The group started their journey in Birmingham, Alabama, where infamous images of German Shepherds attacking nonviolent protestors rallied people nationwide to take up political action, ultimately resulting in the March on Washington and the Civil Rights Act of 1964. From there, the group traveled to Montgomery, where they visited the National Memorial for Peace and Justice and the Legacy Museum, which shines a spotlight on the connections between slavery and mass incarceration.
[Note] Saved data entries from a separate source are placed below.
-- ==== Sys2Proof/Decode.lean ====
section
/-! DEFINITION. Encodings (30_encoding.md): byte order, opcode bytes, the parser of wire instructions
(R109), the command table (R115), and after them the encoder. -/

namespace Sys2Proof

/-! ### Byte order and the key's order -/

/-- `le(A, s)` (00_scope.md R12 (e)). -/
def le (a : Nat) : Nat → List Byte
  | 0 => []
  | s + 1 => BitVec.ofNat 8 a :: le (a / 256) s

/-- `unle(bs)` (00_scope.md R12 (e)). -/
def unle : List Byte → Nat
  | [] => 0
  | b :: bs => b.toNat + 256 * unle bs

/-- `ord(key)`: line order of the key bytes, and back (30_encoding.md R105 (c), 41_datalink.md R205). -/
def keyOrd (c : Config) (k : List Byte) : List Byte :=
  match c.keyTxOrder with
  | .reversed => k.reverse
  | .forward => k

/-! ### Opcode bytes -/

/-- class in bits 7..5, bit 4 zero, A in bits 3..2, B in bits 1..0 (30_encoding.md R97). -/
def opcodeByte (cls : BitVec 3) (a b : BitVec 2) : Byte := cls ++ 0#1 ++ a ++ b

/-- class in bits 7..5, bit 4 zero, the CS address in bits 3..0 (R97, R101). -/
def csOpcodeByte (cls : BitVec 3) (a : CsAddr) : Byte := cls ++ 0#1 ++ a

/-- `LDCS(a)` (R101). -/
def opLdcs (c : Config) (a : CsAddr) : Byte := csOpcodeByte c.opcLdcs a
/-- `STCS(a)` (R101). -/
def opStcs (c : Config) (a : CsAddr) : Byte := csOpcodeByte c.opcStcs a
/-- `LDS(s)` (R99). -/
def opLds (c : Config) (s : Nat) : Byte := opcodeByte c.opcLds (BitVec.ofNat 2 (s - 1)) 0
/-- `STS(s)` (R99). -/
def opSts (c : Config) (s : Nat) : Byte := opcodeByte c.opcSts (BitVec.ofNat 2 (s - 1)) 0
/-- `ST_PTR(w)` (R100). -/
def opStPtr (c : Config) (w : Nat) : Byte := opcodeByte c.opcSt c.ptrModeReg (BitVec.ofNat 2 (w - 1))
/-- `LD_PTR(w)` (R100). -/
def opLdPtr (c : Config) (w : Nat) : Byte := opcodeByte c.opcLd c.ptrModeReg (BitVec.ofNat 2 (w - 1))
/-- `ST_INC` (R100). -/
def opStInc (c : Config) : Byte := opcodeByte c.opcSt c.ptrModeInc 0
/-- `LD_INC` (R100). -/
def opLdInc (c : Config) : Byte := opcodeByte c.opcLd c.ptrModeInc 0
/-- `REPEAT` (R102). -/
def opRepeat (c : Config) : Byte := opcodeByte c.opcRepeat 0 0
/-- `KEY` (R103). -/
def opKey (c : Config) : Byte := opcodeByte c.opcKey 0 0

/-- The opcode byte of a row of R107, with CS address 0 for LDCS and STCS. -/
def wireOpcode (c : Config) : WireOp → Byte
  | .ldcs => opLdcs c 0
  | .stcs => opStcs c 0
  | .lds1 => opLds c 1
  | .lds2 => opLds c 2
  | .lds3 => opLds c 3
  | .sts1 => opSts c 1
  | .sts2 => opSts c 2
  | .sts3 => opSts c 3
  | .stptr1 => opStPtr c 1
  | .stptr2 => opStPtr c 2
  | .stptr3 => opStPtr c 3
  | .ldptr1 => opLdPtr c 1
  | .ldptr2 => opLdPtr c 2
  | .ldptr3 => opLdPtr c 3
  | .stinc => opStInc c
  | .ldinc => opLdInc c
  | .repeatNext => opRepeat c
  | .key => opKey c

/-- The bits a row of R107 fixes: 0xF0 for LDCS and STCS, 0xFF otherwise (R109). -/
def wireMask : WireOp → Byte
  | .ldcs => 0xF0
  | .stcs => 0xF0
  | _ => 0xFF

/-- The rows of R107 in its order. -/
def wireOps : List WireOp :=
  [.ldcs, .stcs, .lds1, .lds2, .lds3, .sts1, .sts2, .sts3, .stptr1, .stptr2, .stptr3,
    .ldptr1, .ldptr2, .ldptr3, .stinc, .ldinc, .repeatNext, .key]

/-- The row of an opcode byte, if it is one of R107's (R109). Where encoding parameters coincide and two rows
match, the first in the table's order is taken (DESIGN CHOICE, log entry 39). -/
def lookupWire (c : Config) (opc : Byte) : Option WireOp :=
  wireOps.find? fun o => opc &&& wireMask o == wireOpcode c o

/-! ### Decoding -/

/-- Why a request is no instruction. -/
inductive Reject where
  /-- 30_encoding.md R116: a `cmd_op` not in R115's table. -/
  | unknownCommand (op : Byte)
  /-- R96: a wire instruction begins with SYNC. -/
  | noSync
  /-- R108: an opcode byte the engine never emits. -/
  | unknownOpcode (opc : Byte)
  /-- R104: fewer bytes than the instruction has. -/
  | truncated
deriving DecidableEq, Repr

/-- The first `n` bytes and the rest, if there are that many. -/
def splitBytes (n : Nat) (bs : List Byte) : Option (List Byte × List Byte) :=
  if n ≤ bs.length then some (bs.take n, bs.drop n) else none

/-- An address operand of `s` bytes (30_encoding.md R105 (a)) and what follows it. -/
def splitAddr (s : Nat) (bs : List Byte) : Option (Nat × List Byte) :=
  (splitBytes s bs).map fun x => (unle x.1, x.2)

/-- An address operand and one data byte. -/
def splitAddrByte (s : Nat) (bs : List Byte) : Option (Nat × Byte × List Byte) :=
  match splitAddr s bs with
  | some (a, v :: rest) => some (a, v, rest)
  | _ => none

/-- The operands R104 gives the row, read from the bytes after the opcode byte. `armed` is the count of
the REPEAT before the instruction: it says how many data bytes or answers follow the first. -/
def decodeOperands (c : Config) (armed : Nat) (opc : Byte) (bs : List Byte) :
    WireOp → Option (Instr × List Byte)
  | .ldcs => some (.ldcs (opc.setWidth 4), bs)
  | .stcs => (splitAddr 1 bs).map fun x => (.stcs (opc.setWidth 4) (BitVec.ofNat 8 x.1), x.2)
  | .lds1 => (splitAddr 1 bs).map fun x => (.lds1 (BitVec.ofNat 8 x.1), x.2)
  | .lds2 => (splitAddr 2 bs).map fun x => (.lds2 (BitVec.ofNat 16 x.1), x.2)
  | .lds3 => (splitAddr 3 bs).map fun x => (.lds3 (BitVec.ofNat 24 x.1), x.2)
  | .sts1 => (splitAddrByte 1 bs).map fun x => (.sts1 (BitVec.ofNat 8 x.1) x.2.1, x.2.2)
  | .sts2 => (splitAddrByte 2 bs).map fun x => (.sts2 (BitVec.ofNat 16 x.1) x.2.1, x.2.2)
  | .sts3 => (splitAddrByte 3 bs).map fun x => (.sts3 (BitVec.ofNat 24 x.1) x.2.1, x.2.2)
  | .stptr1 => (splitAddr 1 bs).map fun x => (.stptr1 (BitVec.ofNat 8 x.1), x.2)
  | .stptr2 => (splitAddr 2 bs).map fun x => (.stptr2 (BitVec.ofNat 16 x.1), x.2)
  | .stptr3 => (splitAddr 3 bs).map fun x => (.stptr3 (BitVec.ofNat 24 x.1), x.2)
  | .ldptr1 => some (.ldptr1, bs)
  | .ldptr2 => some (.ldptr2, bs)
  | .ldptr3 => some (.ldptr3, bs)
  | .stinc =>
    match splitBytes (armed + 1) bs with
    | some (v :: more, rest) => some (.stinc v more, rest)
    | _ => none
  | .ldinc => some (.ldinc armed, bs)
  | .repeatNext => (splitAddr 1 bs).map fun x => (.repeatNext (x.1 + 1), x.2)
  | .key => (splitBytes c.keyLen bs).map fun x => (.key (keyOrd c x.1), x.2)

/-- The parser of R109: SYNC, one opcode byte, its operands; the bytes after the instruction are
returned. -/
def decodeWire (c : Config) (armed : Nat) : List Byte → Except Reject (Instr × List Byte)
  | sync :: opc :: rest =>
    if sync = SYNC then
      match lookupWire c opc with
      | some o =>
        match decodeOperands c armed opc rest o with
        | some x => .ok x
        | none => .error .truncated
      | none => .error (.unknownOpcode opc)
    else .error .noSync
  | _ => .error .truncated

/-- The table of 30_encoding.md R115. -/
def decodeCommand (op : Byte) (a : Args) : Option Instr :=
  match op.toNat with
  | 0x00 => some .getStatus
  | 0x01 => some (.openSession a.profile a.port)
  | 0x02 => some .enterProgrammingMode
  | 0x03 => some (.closeSession a.resetTarget)
  | 0x10 => some .initLink
  | 0x11 => some (.sendBytes a.bytes)
  | 0x12 => some (.receiveBytes a.n a.timeout)
  | 0x20 => some (.csRead a.address)
  | 0x21 => some (.csWrite a.address a.value)
  | 0x22 => some (.lds a.address a.sizeBytes)
  | 0x23 => some (.sts a.address a.value a.sizeBytes)
  | 0x24 => some (.stPtr a.address)
  | 0x25 => some .ldPtr
  | 0x26 => some (.stPtrInc a.bytes a.rep)
  | 0x27 => some (.ldPtrInc a.n a.rep)
  | 0x28 => some (.keyWrite a.bytes)
  | 0x30 => some .unlockChipEraseKey
  | 0x31 => some .waitNvmReady
  | 0x32 => some .chipErase
  | 0x33 => some (.writePage a.region a.offset a.bytes)
  | 0x34 => some (.readBytes a.region a.offset a.length)
  | 0x35 => some (.readFuse a.index)
  | 0x36 => some (.writeFuse a.index a.value)
  | 0x37 => some (.erasePage a.region a.offset)
  | 0x38 => some .eepromErase
  | 0x39 => some .crcCheck
  | _ => none

/-- The instruction a request stands for, or why it is none. -/
def decode (c : Config) : Request → Except Reject Instr
  | .command op args =>
    match decodeCommand op args with
    | some i => .ok i
    | none => .error (.unknownCommand op)
  | .wire armed bytes => (decodeWire c armed bytes).map (·.1)

/-! ### The words of spec/opcode_table.json -/

/-- The `n` low bytes of `w`, first byte first. -/
def tableBytes (w : Nat) : Nat → List Byte
  | 0 => []
  | n + 1 => BitVec.ofNat 8 w :: tableBytes (w / 256) n

/-- The request that stands for a word of the opcode table. The table lists two instruction spaces of
one-byte codes; a word of one byte that is a command code is that command with every argument 0 or
empty, any other word is the opcode byte and operands of a wire instruction, followed by zeros (log
entries 6, 7). -/
def tableRequest (nbits w : Nat) : Request :=
  let bytes := tableBytes w (nbits / 8)
  let wire : Request := .wire 0 (SYNC :: bytes ++ List.replicate 16 0)
  if nbits ≤ 8 then
    match decodeCommand (bytes.headD 0) {} with
    | some _ => .command (bytes.headD 0) {}
    | none => wire
  else wire

/-- The decoder's answer for a word of the opcode table, at the default encodings. -/
def decodeTableWord (nbits w : Nat) : Option Instr :=
  match decode Config.ex1 (tableRequest nbits w) with
  | .ok i => some i
  | .error _ => none

/-! ### Encoding -/

/-- How a request spells an instruction: a wire instruction as R104 and R105 give its bytes, a command
as R115's code and arguments. -/
def encode (c : Config) : Instr → Request
  | .ldcs a => .wire 0 [SYNC, opLdcs c a]
  | .stcs a v => .wire 0 [SYNC, opStcs c a, v]
  | .lds1 a => .wire 0 ([SYNC, opLds c 1] ++ le a.toNat 1)
  | .lds2 a => .wire 0 ([SYNC, opLds c 2] ++ le a.toNat 2)
  | .lds3 a => .wire 0 ([SYNC, opLds c 3] ++ le a.toNat 3)
  | .sts1 a v => .wire 0 ([SYNC, opSts c 1] ++ le a.toNat 1 ++ [v])
  | .sts2 a v => .wire 0 ([SYNC, opSts c 2] ++ le a.toNat 2 ++ [v])
  | .sts3 a v => .wire 0 ([SYNC, opSts c 3] ++ le a.toNat 3 ++ [v])
  | .stptr1 p => .wire 0 ([SYNC, opStPtr c 1] ++ le p.toNat 1)
  | .stptr2 p => .wire 0 ([SYNC, opStPtr c 2] ++ le p.toNat 2)
  | .stptr3 p => .wire 0 ([SYNC, opStPtr c 3] ++ le p.toNat 3)
  | .ldptr1 => .wire 0 [SYNC, opLdPtr c 1]
  | .ldptr2 => .wire 0 [SYNC, opLdPtr c 2]
  | .ldptr3 => .wire 0 [SYNC, opLdPtr c 3]
  | .stinc v more => .wire more.length ([SYNC, opStInc c, v] ++ more)
  | .ldinc more => .wire more [SYNC, opLdInc c]
  | .repeatNext n => .wire 0 [SYNC, opRepeat c, BitVec.ofNat 8 (n - 1)]
  | .key k => .wire 0 ([SYNC, opKey c] ++ keyOrd c k)
  | .getStatus => .command 0x00 {}
  | .openSession p port => .command 0x01 { profile := p, port := port }
  | .enterProgrammingMode => .command 0x02 {}
  | .closeSession r => .command 0x03 { resetTarget := r }
  | .initLink => .command 0x10 {}
  | .sendBytes bs => .command 0x11 { bytes := bs }
  | .receiveBytes n t => .command 0x12 { n := n, timeout := t }
  | .csRead a => .command 0x20 { address := a }
  | .csWrite a v => .command 0x21 { address := a, value := v }
  | .lds a s => .command 0x22 { address := a, sizeBytes := s }
  | .sts a v s => .command 0x23 { address := a, value := v, sizeBytes := s }
  | .stPtr a => .command 0x24 { address := a }
  | .ldPtr => .command 0x25 {}
  | .stPtrInc b r => .command 0x26 { bytes := b, rep := r }
  | .ldPtrInc n r => .command 0x27 { n := n, rep := r }
  | .keyWrite k => .command 0x28 { bytes := k }
  | .unlockChipEraseKey => .command 0x30 {}
  | .waitNvmReady => .command 0x31 {}
  | .chipErase => .command 0x32 {}
  | .writePage r o d => .command 0x33 { region := r, offset := o, bytes := d }
  | .readBytes r o n => .command 0x34 { region := r, offset := o, length := n }
  | .readFuse i => .command 0x35 { index := i }
  | .writeFuse i v => .command 0x36 { index := i, value := v }
  | .erasePage r o => .command 0x37 { region := r, offset := o }
  | .eepromErase => .command 0x38 {}
  | .crcCheck => .command 0x39 {}

end Sys2Proof
end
They met with civil rights veterans and judges in Selma, Jackson, Memphis, and along the Mississippi Delta, where they visited Parchman Farm, one of the nation’s most notorious prisons known for perpetuating “slavery by another name.”
Additional faculty and alumni traveled with students on the tour including Professor Alexis Karteron, Assistant Professor and southern native Marjorie Crawford, Lecturer Yael Bromberg '11, civil rights advocate and journalist King Downing '92, and shareholder at Wolf Greenfield Jeffrey Hsi '97.
According to Lopez, the trip was designed to remind participants of the nation’s potential for transformation thanks to the work of everyday people. “It’s important for law students to understand that within this country, and globally, there are opportunities to produce change,” he says. “The question is: How do you function as a lawyer, advocate, and negotiator within a movement like this, while also running into issues of race, gender, and class? How can you work through these challenges to define and achieve your goals?”
Navigating these questions was “nothing short of life-changing” for second-year law student Kirsten Mason-Jones, who found herself inspired with a renewed commitment to social justice after returning home. “This class and trip have increased the level of accountability I place on myself,” she says. “The need to personify ‘The People’s Law School’ and impact the lives of marginalized people near and far means more now than ever. I walk away better for having this experience, I walk away responsible for having been a witness to history in this way, and I walk away motivated to make my own impact in the area of civil rights and social justice."